Chaque jour, le mouvement «Me Too» (Moi aussi), qui est décrit par ses plus ardents défenseurs comme «le moment de rendre des comptes» ou une «conversation nationale», fait une autre victime. Des infractions qui pourraient avoir été commises il y a même un demi-siècle sont ravivées et jugées dignes de punition sévère. Des rituels honteux d'allégations et d'excuses pathétiques sont présentés. De longues carrières sont détruites en l'espace de quelques minutes. Dans de nombreux cas, les accusés sont des hommes de plus de 70 ans, dont certains d'entre eux ont fait une éminente contribution de plusieurs décennies aux arts. Ils ne sont informés des allégations qui pèsent contre eux qu'après avoir été écartés. Le simple fait d'exiger que les accusations portées soient prouvées serait une démonstration «d'apologie du viol», ou même de culpabilité.

Jeudi, le sénateur Al Franken a annoncé sa démission après avoir subi les immenses pressions du Parti démocrate. Même le sénateur Joseph McCarthy n'avait pas été expulsé du Sénat, même si sa chasse aux sorcières anticommuniste avait violé la Constitution et fait des centaines de victimes. Le Sénat avait pris la décision exceptionnelle de censurer McCarthy pour ses crimes, mais avait laissé le républicain du Wisconsin à son poste jusqu'à sa mort en 1957.

La démission de Franken a été accueillie par une série de commentaires satisfaits qui brillent par leur absence de toute conscience démocratique.

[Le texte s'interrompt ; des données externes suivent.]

/-- HELD_COMMAND_START (R96, R145, R356): the mailbox's command starts once nothing earlier of its high byte is BUSY; a MSG_SEND accepted under another epoch
completes with status 0x0A. -/
def heldCommandStart (n : Nat) (c : Chip) : Chip :=
  let m := c.host.mb n
  if !c.firmware || m.state != .busy || !m.waiting || c.host.heldBehind (m.opcode / 256) m.order then c
  else
    let c := c.onMb n fun m => { m with waiting := false }
    match cmdOf m.opcode with
    | some k => c.runCmd n m.opcode (if m.opcode = 0x0207 then k.under (m.epoch == c.epoch) else k)
    | none => c.complete n 0x03 0xFFFF []

/-! The register block (R341, R348–R353, R359–R363). -/

def MbState.code : MbState → Nat
  | .idle => 0 | .busy => 1 | .done => 2 | .offline => 3

def BootSt.code : BootSt → Nat
  | .reset => 0 | .booting => 1 | .ready => 2 | .service => 3 | .halted => 4

/-- BootStatus (R349). -/
def Boot.statusNat (b : Boot) : Nat :=
  b.state.code + b.step % 256 * 2 ^ 8 + b.failedStep % 256 * 2 ^ 16 + b.imageSlot % 2 * 2 ^ 24 + b.fwPatch % 65536 * 2 ^ 32 + b.fwMinor % 256 * 2 ^ 48 +
    b.fwMajor % 256 * 2 ^ 56 + b.startCount % 2 ^ 32 * 2 ^ 64 + b.bootDuration % 2 ^ 32 * 2 ^ 96

/-- The 4-byte word of a wider value at a byte offset into it. -/
def wordAt (v off : Nat) : Nat := v / 2 ^ (8 * off) % 2 ^ 32

def Mailbox.stateWord (m : Mailbox) : Nat := m.state.code + b2n m.waiting * 4 + m.tag % 16 * 2 ^ 8 + m.status % 256 * 2 ^ 16

/-- The word at an offset of the register block, but for FENCEn and SEMn, whose reads act (R348). -/
def Chip.regWord (c : Chip) (o : Nat) : Nat :=
  let h := c.host
  if o = 0 then 0x5A4B0640
  else if o = 4 then h.ifVersion
  else if o < 0x10 then wordAt c.fuses.identity (o - 8)
  else if o < 0x20 then wordAt c.boot.statusNat (o - 0x10)
  else if o = 0x20 then h.heartbeat
  else if o = 0x30 then b2n h.nhirq
  else if o < 0x100 then 0
  else if o < 0x110 then wordAt h.evStatus.toNat (o - 0x100)
  else if o < 0x120 then wordAt h.evEnable.toNat (o - 0x110)
  else if o < 0x130 then 0
  else if o < 0x140 then wordAt (h.evStatus &&& h.evEnable).toNat (o - 0x130)
  else if o < 0x200 then 0
  else if o < 0x280 then leNat ((slice (h.evVector.map (BitVec.ofNat 8)) (o - 0x200) 4))
  else if o < 0x300 then
    let v := (o - 0x280) / 4
    b2n (h.conditions.getLsbD v) + b2n (h.msi.mask.getLsbD v) * 2 + h.msi.sent.getD v 0 * 65536
  else if o < 0x380 then
    let m := h.mb ((o - 0x300) / 16)
    match o % 16 with
    | 4 => m.stateWord
    | 8 => b2n m.completionEvent * 2
    | 12 => m.elapsed
    | _ => 0
  else if o = 0x380 then
    maskOf 8 (fun n => (h.mb n).state == .done) + maskOf 8 (fun n => (h.mb n).state == .busy) * 256
  else if o < 0x1000 then 0
  else if o < 0x2000 then u32 (c.br.window ((o - 0x1000) / 64)).desc (o % 64)
  else if o < 0x8000 then 0
  else if o < 0xA000 then
    let m := h.mb ((o - 0x8000) / 0x400)
    leNat ((if o % 0x400 < 0x200 then m.request else m.response).read (o % 0x200) 4)
  else 0

/-- A host write into a mailbox area: a request area outside BUSY takes it (R353). -/
def Chip.areaPut (c : Chip) (o : Nat) (d : Bytes) : Chip :=
  let n := (o - 0x8000) / 0x400
  let m := c.host.mb n
  if 0x200 ≤ o % 0x400 then c
  else if m.state = .busy then
    let c := c.onHost fun h => { h with counters := bump h.counters cntProtocol }
    if m.lockRaised then c else (c.onMb n fun m => { m with lockRaised := true }).raiseD 125 6 n 0
  else c.onMb n fun m => { m with request := m.request.write (o % 0x400) d }

/-- MB_RELEASE (R351, R352). -/
def mbRelease (n : Nat) (c : Chip) : Chip := if (c.host.mb n).state = .done then c.onMb n fun m => { m with state := .idle } else c

/-- EV_ACK: a write to one of its words (R359). -/
def evAck (word : Nat) (value : BitVec 32) (c : Chip) : Chip :=
  if 4 ≤ word then c else (c.onHost fun h => { h with evStatus := h.evStatus &&& ~~~(value.setWidth 128 <<< (32 * word)) }).evalConds

/-- A cycle event point in force pulses GPIO12 (R171, R363). (log 57) -/
def Saffron.pulses12 (s : Saffron) : Bool := s.ceps.any fun p => u8 p.config.cur 0 == 1 && (u8 p.config.cur 2).testBit 1 && u8 p.config.cur 3 == 12

/-- NHIRQ_ENABLE_WRITE (R363). (log 57) -/
def nhirqEnableWrite (value : BitVec 32) (c : Chip) : Chip := c.onHost fun h => { h with nhirq := value.getLsbD 0 && !c.time.pulses12 }

/-- A 4-byte write to the register block (R348). -/
def Chip.writeWord (c : Chip) (o v : Nat) : Chip :=
  let w := BitVec.ofNat 32 v
  if o = 0x30 then nhirqEnableWrite w c
  else if 0x110 ≤ o ∧ o < 0x120 then
    let k := 8 * (o - 0x110)
    (c.onHost fun h => { h with evEnable := (h.evEnable &&& ~~~(0xFFFFFFFF#128 <<< k)) ||| (w.setWidth 128 <<< k) }).evalConds
  else if 0x120 ≤ o ∧ o < 0x130 then evAck ((o - 0x120) / 4) w c
  else if 0x200 ≤ o ∧ o < 0x280 then
    (c.onHost fun h => { h with evVector := h.evVector.mapIdx fun i x => if o - 0x200 ≤ i ∧ i < o - 0x200 + 4 then v / 256 ^ (i - (o - 0x200)) % 32 else x }).evalConds
  else if 0x300 ≤ o ∧ o < 0x380 then
    let n := (o - 0x300) / 16
    match o % 16 with
    | 0 => c.doorbellWrite n v
    | 8 =>
      let c := c.onMb n fun m => { m with completionEvent := w.getLsbD 1 }
      if w.getLsbD 0 then mbRelease n c else c
    | _ => c
  else if 0x400 ≤ o ∧ o < 0x440 then semReleaseWrite ((o - 0x400) / 4) w c
  else if 0x800 ≤ o ∧ o < 0xA00 ∧ o % 8 = 0 then remoteIrqWrite ((o - 0x800) / 8) w 0xF c
  else if 0x8000 ≤ o ∧ o < 0xA000 then c.areaPut o (le 4 v)
  else c

/-- An access of the form R341 allows in BAR0. (log 56) -/
def accessOk (write : Bool) (o len : Nat) : Bool :=
  let fence := decide (0x800 ≤ o ∧ o < 0xA00)
  if 0x8000 ≤ o ∧ o < 0xA000 then decide (1 ≤ len ∧ len ≤ 256 ∧ o / 512 = (o + len - 1) / 512)
  else if 0x2000 ≤ o then true
  else decide (len = 4 ∧ o % 4 = 0) || (decide (len = 8 ∧ o % 8 = 0) && (fence || decide (o = 8))) || (write && fence && decide (1 ≤ len ∧ o % 8 + len ≤ 4))

def Chip.badAccess (c : Chip) (o : Nat) : Chip := if o < 0x2000 then c.onHost fun h => { h with counters := bump h.counters cntAccess } else c

/-- REGISTER_WRITE over PCIe: any offset of BAR0, any length. (log 56, log 57) -/
def registerWrite (o : Nat) (d : Bytes) (c : Chip) : Chip :=
  let len := d.length
  if !accessOk true o len then c.badAccess o
  else if 0x8000 ≤ o ∧ o < 0xA000 then c.areaPut o d
  else if 0x800 ≤ o ∧ o < 0xA00 then
    if o % 8 + len ≤ 4 then
      remoteIrqWrite ((o - 0x800) / 8) (BitVec.ofNat 32 (leNat d * 256 ^ (o % 8))) (BitVec.ofNat 4 ((2 ^ len - 1) * 2 ^ (o % 8))) c
    else c
  else if len = 4 then c.writeWord o (leNat d)
  else c

/-- REQUEST_AREA_WRITE_LOCKED (R353): a write into the request area of a mailbox. (log 56) -/
def requestAreaWrite (n off : Nat) (d : Bytes) (c : Chip) : Chip :=
  if 8 ≤ n ∨ 512 < off + d.length ∨ d = [] ∨ 256 < d.length then c else c.areaPut (0x8000 + 0x400 * n + off) d

/-- REGISTER_ACCESS_ERROR (R341): `tag` is that of a read, none for a write. -/
def registerAccessError (tag : Option Nat) (o len : Nat) (c : Chip) : Chip :=
  if accessOk tag.isNone o len then c
  else match tag with
    | some t => (c.badAccess o).emit (.completion t (zeros len))
    | none => c.badAccess o

/-- HEARTBEAT_TICK (R350). -/
def heartbeatTick (c : Chip) : Chip :=
  match c.boot.state with
  | .ready | .service => c.onHost fun h => { h with heartbeat := (h.heartbeat + 1) % 2 ^ 32 }
  | .reset | .booting | .halted => c

/-! The SPI target (R343–R347). -/

/-- A word as an SPI read samples it: FENCEn and SEMn act without waiting (R347). (log 56) -/
def Chip.spiWord (c : Chip) (o : Nat) : Nat × Chip :=
  if 0x800 ≤ o ∧ o < 0xA00 then
    let n := (o - 0x800) / 8
    if o % 8 = 0 then (let (v, c) := c.fenceNow n; (v % 2 ^ 32, c)) else ((c.br.window n).lastFence / 2 ^ 32, c)
  else if 0x400 ≤ o ∧ o < 0x440 then c.semNow ((o - 0x400) / 4)
  else (c.regWord o, c)

/-- `n` words from an offset on, in ascending address order. -/
def Chip.spiWords : Nat → Nat → Chip → Bytes × Chip
  | 0, _, c => ([], c)
  | n + 1, o, c =>
    let (v, c) := c.spiWord o
    let (bs, c) := c.spiWords n (o + 4)
    (le 4 v ++ bs, c)

def Chip.spiWrites : Nat → Bytes → Chip → Chip
  | _, [], c => c
  | o, a :: b :: d :: e :: rest, c => Chip.spiWrites (o + 4) rest (c.writeWord o (leNat [a, b, d, e]))
  | _, _, c => c

/-- The status word (R344). -/
def Chip.spiStatus (c : Chip) : Nat :=
  let h := c.host
  let ready : Bool := c.boot.state == .ready || c.boot.state == .service
  0xA5 * 2 ^ 24 + h.spiFrameCount * 2 ^ 16 + b2n h.pcieUp * 8 + b2n h.spiPrevError * 4 + b2n (h.conditions != 0) * 2 + b2n ready

/-- The frame's outcome in the counters (R344, R346, R367). (log 56) -/
def Chip.spiDone (c : Chip) (refused : Bool) : Chip :=
  c.onHost fun h =>
    if refused then { h with spiPrevError := true, counters := bump h.counters cntSpiErrors }
    else { h with spiPrevError := false, spiFrameCount := (h.spiFrameCount + 1) % 256, spiSeen := true, counters := bump h.counters cntSpiFrames }

/-- B01 of the start has ended: the SPI target answers, and the PCIe endpoint is out of reset (R446, R457). -/
def Chip.portsUp (c : Chip) : Bool := c.boot.state != .booting || decide (2 ≤ c.boot.step)

/-- SPI_FRAME: the whole bytes received on MOSI between the edges of nCS (R343–R347). (log 56) -/
def spiFrame (mosi : Bytes) (c : Chip) : Chip :=
  let status := be 4 c.spiStatus
  let len := mosi.length
  if !c.portsUp then c
  else if len < 4 then (c.onHost fun h => { h with spiPrevError := false }).emit (.miso (status.take len))
  else
    let hd := bAt mosi 0 4
    let n := bits hd 29 16 + 1
    let o := bits hd 15 2 * 4
    let rsvBad : Bool := hd.testBit 30 || hd.testBit 1 || hd.testBit 0
    if hd.testBit 31 then
      if rsvBad || decide (1024 < n) then (c.spiDone true).emit (.miso (padTo len (status ++ zeros 4 ++ ones (4 * n + 2))))
      else
        let k := min n (ceilDiv (len - 8) 4)
        let (bs, c) := c.spiWords k o
        let crc := if k = n then be 2 (crc16 bs) else []
        (c.spiDone false).emit (.miso (padTo len (status ++ zeros 4 ++ bs ++ crc)))
    else
      let body := mosi.take (4 + 4 * n)
      let bad := rsvBad || decide (256 < n) || decide (len < 4 + 4 * n + 2) || crc16 body != bAt mosi (4 + 4 * n) 2
      let c := c.emit (.miso (padTo len status))
      if bad then c.spiDone true else Chip.spiWrites o (body.drop 4) (c.spiDone false)

/-! The PCIe link and MSI (R340, R342, R361). -/

/-- PCIE_LINK_UP: the width trained, and 1 for 2.5 GT/s or 2 for 5.0 GT/s. -/
def pcieLinkUp (width speed : Nat) (c : Chip) : Chip :=
  if !c.portsUp then c else c.onHost fun h => { h with pcieUp := true, pcieWidth := if width = 2 then 2 else 1, pcieSpeed := if speed = 2 then 2 else 1 }

/-- PCIE_LINK_DOWN (R342): the rings stop, commands writing to host memory end with 0x09; the endpoint's own configuration returns to its
reset values (PRESUMED, log 6). (log 4) -/
def pcieLinkDown (c : Chip) : Chip :=
  let c := c.onHost fun h => { h with
    pcieUp := false, pcieWidth := 0, pcieSpeed := 0
    msi := { h.msi with busMaster := false, enable := false, intDisable := false, vecLog2 := 0, mask := 0, pending := 0, d3hot := false, bar0 := 0, bar2 := 0 } }
  let c := c.onEth fun e => { e with rings := e.rings.map fun r => { r with enabled := false, owned := [] } }
  let ops := c.host.copies.map (·.op)
  (ops.foldl (fun c op => c.completeWaiting op 0x09) (c.onHost fun h => { h with copies := [] })).evalConds

/-- The condition of a vector turned into its MSI: sent, or pending while it is masked (R361). -/
def Chip.msiFor (c : Chip) (v : Nat) : Chip :=
  if c.host.msi.mask.getLsbD v then c.onHost fun h => { h with msi := { h.msi with pending := h.msi.pending ||| (1#32 <<< v) } } else c.sendMsi v

/-- MSI_REENABLE (R342): the bits the host writes to the command register and the MSI capability. (log 57) (log 6) -/
def msiReenable (busMaster enable intDisable : Bool) (k : PcieSet) (c : Chip) : Chip :=
  let was := c.host.msi.enable && c.host.msi.busMaster
  let c := c.onHost fun h => { h with msi := { h.msi with busMaster := busMaster, enable := enable, intDisable := intDisable, vecLog2 := min k.vectors 5, d3hot := k.d3hot, bar0 := k.bar0 / 65536 * 65536, bar2 := k.bar2 / 536870912 * 536870912 } }
  if enable && busMaster && !was then
    let cond := c.host.conditions
    let c := c.onHost fun h => { h with msi := { h.msi with cond := cond } }
    (List.range 32).foldl (fun c v => if cond.getLsbD v then c.msiFor v else c) c
  else c.evalConds

/-- MSI_UNMASK (R361): the mask register as the host writes it. (log 57) -/
def msiUnmask (mask : BitVec 32) (c : Chip) : Chip :=
  let open_ := c.host.msi.pending &&& ~~~mask
  let c := c.onHost fun h => { h with msi := { h.msi with mask := mask, pending := h.msi.pending &&& mask } }
  if c.host.msi.enable && c.host.msi.busMaster then
    (List.range 32).foldl (fun c v => if open_.getLsbD v && c.host.conditions.getLsbD v then c.sendMsi v else c) c
  else c

/-! Tiles (R23). -/

/-- See log 40, log 41. -/
def setTile {n : Nat} (v : BitVec n) (i : Nat) : BitVec n := v ||| (1#n <<< i)

/-- A backbone port whose link goes down with its tile, reported even if the link was down already. (log 40, log 41) -/
def Chip.portIsolated (c : Chip) (p : Nat) : Chip := if c.bb.isUp p then c.linkDown p else (c.linkDown p).raisePort 16 p

/-- TILE_SELF_CHECK_FAIL: a tile fails its self-check, is isolated and reported (R23, R197, R250, R274, R432). (log 41) -/
def tileSelfCheckFail (kind : TileKind) (i : Nat) (c : Chip) : Chip :=
  let t := c.tiles
  match kind with
  | .backbone => if 4 ≤ i ∨ t.backbone.getLsbD i then c else ({ c with tiles := { t with backbone := setTile t.backbone i } }).portIsolated i
  | .saffron => if 4 ≤ i ∨ t.saffron.getLsbD i then c else (({ c with tiles := { t with saffron := setTile t.saffron i } }).linkDown i).raisePort 37 i
  | .mac =>
    if 12 ≤ i ∨ t.mac.getLsbD i then c
    else
      let c := { c with tiles := { t with mac := setTile t.mac i } }
      if i < 4 then c.portIsolated i
      else (c.onVport i fun v => { v with linkUp := false, preempt := false }).raisePort 26 i
  | .carBus => if 24 ≤ i ∨ t.carBus.getLsbD i then c else ({ c with tiles := { t with carBus := setTile t.carBus i } }).raisePort 61 (12 + i)
  | .can => if 12 ≤ i ∨ t.can.getLsbD i then c else ({ c with tiles := { t with can := setTile t.can i } }).canIsolate i
  | .check => if 16 ≤ i ∨ t.check.getLsbD i then c else ({ c with tiles := { t with check := setTile t.check i } }).raiseD 87 7 i 0
  | .mram => c.recorderFail

end Sys2Proof.Machine
end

Ana Marie Cox du Washington Post a écrit un article publié le 7 décembre intitulé: «Al Franken n'a pas été privé de procédure équitable. Aucun de ces hommes célèbres ne l'a été.»

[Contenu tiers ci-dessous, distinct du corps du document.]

/-- The rows of the way into SLEEP and of Clove (R406, R412, R419, R426, R35, R445). -/
def Obligations.SleepEntryEvents : Prop :=
  (∀ g, Acts .sleepInstant (fun c => c.pwr.grant = some g ∧ c.clove.state = .armed) (fun c => c.enterPrepare)) ∧
  (∀ g, Acts .sleepInstant (fun c => c.pwr.grant = some g ∧ c.clove.state = .awake ∧ g.asked = true) (fun c =>
    ((c.onPwr fun p => { p with grant := none, cancelled := g.commit }).pwCount pwAborts).wakePulse)) ∧
  Acts .sleepInstant (fun c => c.pwr.grant = none) id ∧
  ActsAlways .cloveCountdownExpiry (fun c => c.clove.state = .armed ∧ c.clove.countdown.isSome = true) (fun c => c.enterPrepare) ∧
  ActsAlways .cloveCountdownExpiry (fun c => c.clove.state ≠ .armed ∨ c.clove.countdown = none) id ∧
  ActsAlways .sleepReady (fun c => c.clove.state = .prepare ∧ c.clove.switching = false ∧ c.firmware = true ∧
      (3 ≤ c.safe.plannedSent ∨ c.safe.nutmeg.on = false)) (fun c =>
    ((c.onPwr fun p => { p with savedCan := (List.range 12).filterMap fun n => if p.canWake n then some (n, (c.canCh n).bufs) else none }).drainRecorder).saveTimes.switchOff false) ∧
  ActsAlways .sleepReady (fun c => c.clove.state ≠ .prepare ∨ c.clove.switching = true ∨ c.firmware = false ∨ (c.safe.plannedSent < 3 ∧ c.safe.nutmeg.on = true)) id ∧
  ActsAlways .prepareFailsafeTimeout (fun c => c.clove.state = .prepare ∧ c.clove.switching = false) (fun c =>
    (c.onQm fun m => m.upd 60 fun a => { a with entries := [] }).switchOff true) ∧
  ActsAlways .prepareFailsafeTimeout (fun c => c.clove.state ≠ .prepare ∨ c.clove.switching = true) id ∧
  (∀ t s, (s.chip.tick t).clove.state = .prepare → (s.chip.tick t).clove.switching = true → (s.chip.tick t).clove.latched = false →
    ∃ X, Leaves (.sleepEntryComplete t) t s X ∧ X.clove.state = .sleep ∧ X.clove.switching = false ∧ X.clove.sleptAt = max s.chip.clk.now t ∧ X.mainDie = false ∧ X.fuses = s.chip.fuses ∧
      X.pwr.config = s.chip.pwr.config) ∧
  (∀ t s, (s.chip.tick t).clove.powered = true → (s.chip.tick t).clove.state = .awake → ∃ X, Leaves (.referenceLost t) t s X ∧ X.clove.refRunning = false ∧ X.clove.refLost = true ∧
    X.clove.resetCause = 3 ∧ X.mainDie = false) ∧
  ActsAlways .referenceReturn (fun _ => True) (fun c => c.onClove fun k => { k with refRunning := true }) ∧
  (∀ k : Clove, ∀ a, k.healthy a = true ↔ k.challenged = false ∨ ∃ n, a = some n ∧ n % 65536 = (k.challenge + 1) % 65536) ∧
  (∀ a, ActsAlways (.healthChallenge · a) (fun c => c.firmware = true ∧ c.clove.healthy a = true) (fun c => c.draw.2.onClove fun k => { k with
    challenge := c.draw.1 % 65536, challenged := true, answer := (a.getD k.answer) % 65536 })) ∧
  (∀ a, ActsAlways (.healthChallenge · a) (fun c => c.firmware = true ∧ c.clove.healthy a = false ∧ (c.clove.state = .awake ∨ c.clove.state = .waking ∨ c.clove.state = .sleep)) (fun c =>
    (Ready.sick a c).fwDown 5)) ∧
  (∀ a, ActsAlways (.healthChallenge · a) (fun c => c.firmware = true ∧ c.clove.healthy a = false ∧ c.clove.state = .armed) (fun c => (Ready.sick a c).failSafePath)) ∧
  (∀ a, ActsAlways (.healthChallenge · a) (fun c => c.firmware = true ∧ c.clove.healthy a = false ∧ c.clove.state = .prepare) (fun c =>
    if c.clove.switching then Ready.sick a c else (Ready.sick a c).failSafePath)) ∧
  (∀ a, ActsAlways (.healthChallenge · a) (fun c => c.firmware = false) id) ∧
  ActsAlways .optimeSave (fun c => c.clove.powered = false ∨ c.clove.state = .sleep ∨ c.log.state = .failed) id ∧
  ActsAlways .optimeSave (fun c => c.clove.powered = true ∧ c.clove.state ≠ .sleep ∧ c.log.state ≠ .failed) (fun c =>
    c.onLog fun r => { r with savedOp := r.opTime c.clk.now, savedAwake := r.awakeTime c.clk.now })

«Ne nous attardons pas sur les dangers d'annoncer la culpabilité ou l'innocence», écrit-elle, soutenant que seuls les coupables, les complices ou la droite politique utilisent le prétexte des violations de procédure équitable.

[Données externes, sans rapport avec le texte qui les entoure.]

-- ==== Sys2Proof/Laws/Bytes.lean ====
section
/-! SUPPORT. What the fields of a byte string are bounded by, and how strings of zeros join. -/
namespace Sys2Proof.Machine

theorem leNat_lt (b : Bytes) : leNat b < 256 ^ b.length := by
  induction b with
  | nil => simp [leNat]
  | cons x b ih =>
    simp only [leNat, List.length_cons, Nat.pow_succ]
    have := x.isLt
    omega

theorem lAt_lt (b : Bytes) (off n : Nat) : lAt b off n < 256 ^ n := by
  refine Nat.lt_of_lt_of_le (leNat_lt _) (Nat.pow_le_pow_right (by decide) ?_)
  simp only [slice, List.length_take]
  omega

theorem u8_lt (b : Bytes) (off : Nat) : u8 b off < 256 := (b.getD off 0).isLt
theorem u16_lt (b : Bytes) (off : Nat) : u16 b off < 65536 := lAt_lt b off 2
theorem u32_lt (b : Bytes) (off : Nat) : u32 b off < 4294967296 := lAt_lt b off 4
theorem u64_lt (b : Bytes) (off : Nat) : u64 b off < 18446744073709551616 := lAt_lt b off 8

@[simp] theorem length_le (n v : Nat) : (le n v).length = n := by
  induction n generalizing v with
  | zero => rfl
  | succ n ih => simp [le, ih]

@[simp] theorem length_zeros (n : Nat) : (zeros n).length = n := by simp [zeros]

/-- A field of value 0 is zeros. -/
theorem le_zero (n : Nat) : le n 0 = zeros n := by
  induction n with
  | zero => rfl
  | succ n ih => simp only [le, Nat.zero_div, ih, zeros, List.replicate_succ]; rfl

theorem zeros_append (a b : Nat) : zeros a ++ zeros b = zeros (a + b) := by simp [zeros]
theorem zeros_append_append (a b : Nat) (x : Bytes) : zeros a ++ (zeros b ++ x) = zeros (a + b) ++ x := by rw [← List.append_assoc, zeros_append]

theorem leNat_le (n v : Nat) : leNat (le n v) = v % 256 ^ n := by
  induction n generalizing v with
  | zero => simp [le, leNat, Nat.mod_one]
  | succ n ih =>
    simp only [le, leNat, ih, BitVec.toNat_ofNat]
    rw [show 256 ^ (n + 1) = 256 * 256 ^ n by rw [Nat.pow_succ, Nat.mul_comm], Nat.mod_mul]

theorem reflectBits_lt (n v : Nat) : reflectBits n v < 2 ^ n := by
  have : ∀ (l : List Nat) (acc : Nat), acc < 2 ^ n → (∀ i ∈ l, i < n) →
      l.foldl (fun acc i => if v.testBit i then acc ||| (1 <<< (n - 1 - i)) else acc) acc < 2 ^ n := by
    intro l
    induction l with
    | nil => intro acc h _; exact h
    | cons i l ih =>
      intro acc h hl
      refine ih _ ?_ fun j hj => hl j (List.mem_cons_of_mem _ hj)
      show (if v.testBit i then acc ||| (1 <<< (n - 1 - i)) else acc) < 2 ^ n
      split
      · refine Nat.or_lt_two_pow h ?_
        rw [Nat.one_shiftLeft]
        have := hl i List.mem_cons_self
        exact Nat.pow_lt_pow_right (by decide) (by omega)
      · exact h
  exact this _ 0 (Nat.two_pow_pos n) fun i hi => List.mem_range.1 hi

theorem crc32c_lt (d : Bytes) : crc32c d < 4294967296 := by
  simp only [crc32c, crc, if_true]
  exact Nat.xor_lt_two_pow (n := 32) (reflectBits_lt 32 _) (by decide)

/-- An image whose check field holds the CRC-32C of the rest, as R56 takes it. -/
theorem imageCrc_sealed (pre post : Bytes) :
    imageCrc pre.length (pre ++ (le 4 (crc32c (pre ++ (zeros 4 ++ post))) ++ post)) = crc32c (pre ++ (zeros 4 ++ post)) := by
  have h (x : Bytes) (hx : x.length = 4) : splice (pre ++ (x ++ post)) pre.length (zeros 4) = pre ++ (zeros 4 ++ post) := by
    simp only [splice, length_zeros]
    rw [List.take_left' rfl, ← List.append_assoc pre x post, List.drop_left' (by simp [hx])]
    simp only [List.append_assoc]
    exact List.take_of_length_le (show (pre ++ (zeros 4 ++ post)).length ≤ (pre ++ (x ++ post)).length by simp [hx])
  rw [imageCrc, h _ (length_le _ _)]

theorem u32_sealed (pre post : Bytes) (v : Nat) (h : v < 4294967296) : u32 (pre ++ (le 4 v ++ post)) pre.length = v := by
  rw [u32, lAt, slice, List.drop_left' rfl, List.take_left' (length_le 4 v), leNat_le]
  exact Nat.mod_eq_of_lt h
end Sys2Proof.Machine
end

Jeudi après-midi, le comité de rédaction du New York Times a célébré la démission de Franken: «Nous sommes en plein virage culturel étonnant qui est le bienvenu... C'est maintenant le moment, enfin, de rendre moralement des comptes et – osons-nous l'espérer – cela pourrait entrainer un véritable changement.»

Le Times fait l'éloge des femmes «qui s'identifient, elles et leurs harceleurs, et qui donnent des preuves». En réalité, de nombreux accusateurs ne s'identifient jamais ou ne présentent d'autre preuve que leur propre témoignage des événements, souvent des années ou des décennies dans le passé. Qu'à cela ne tienne, le Times exhorte le Congrès à «Apprendre d'Al Franken» et exige d'autres démissions pour casser «les mécanismes et les mentalités qui gardent les prédateurs au pouvoir».

La campagne «Me Too» est réactionnaire de bout en bout. Elle n'a aucun contenu progressiste. Le harcèlement sexuel prend de nombreuses formes, d'actes désagréables à des gestes passibles de poursuite, jusqu'à des actions carrément criminelles. Mais un large champ d'activités, y compris de nombreuses activités qui reflètent les ambiguïtés et les complexités des interactions humaines, est décrit comme étant mauvais et même criminel.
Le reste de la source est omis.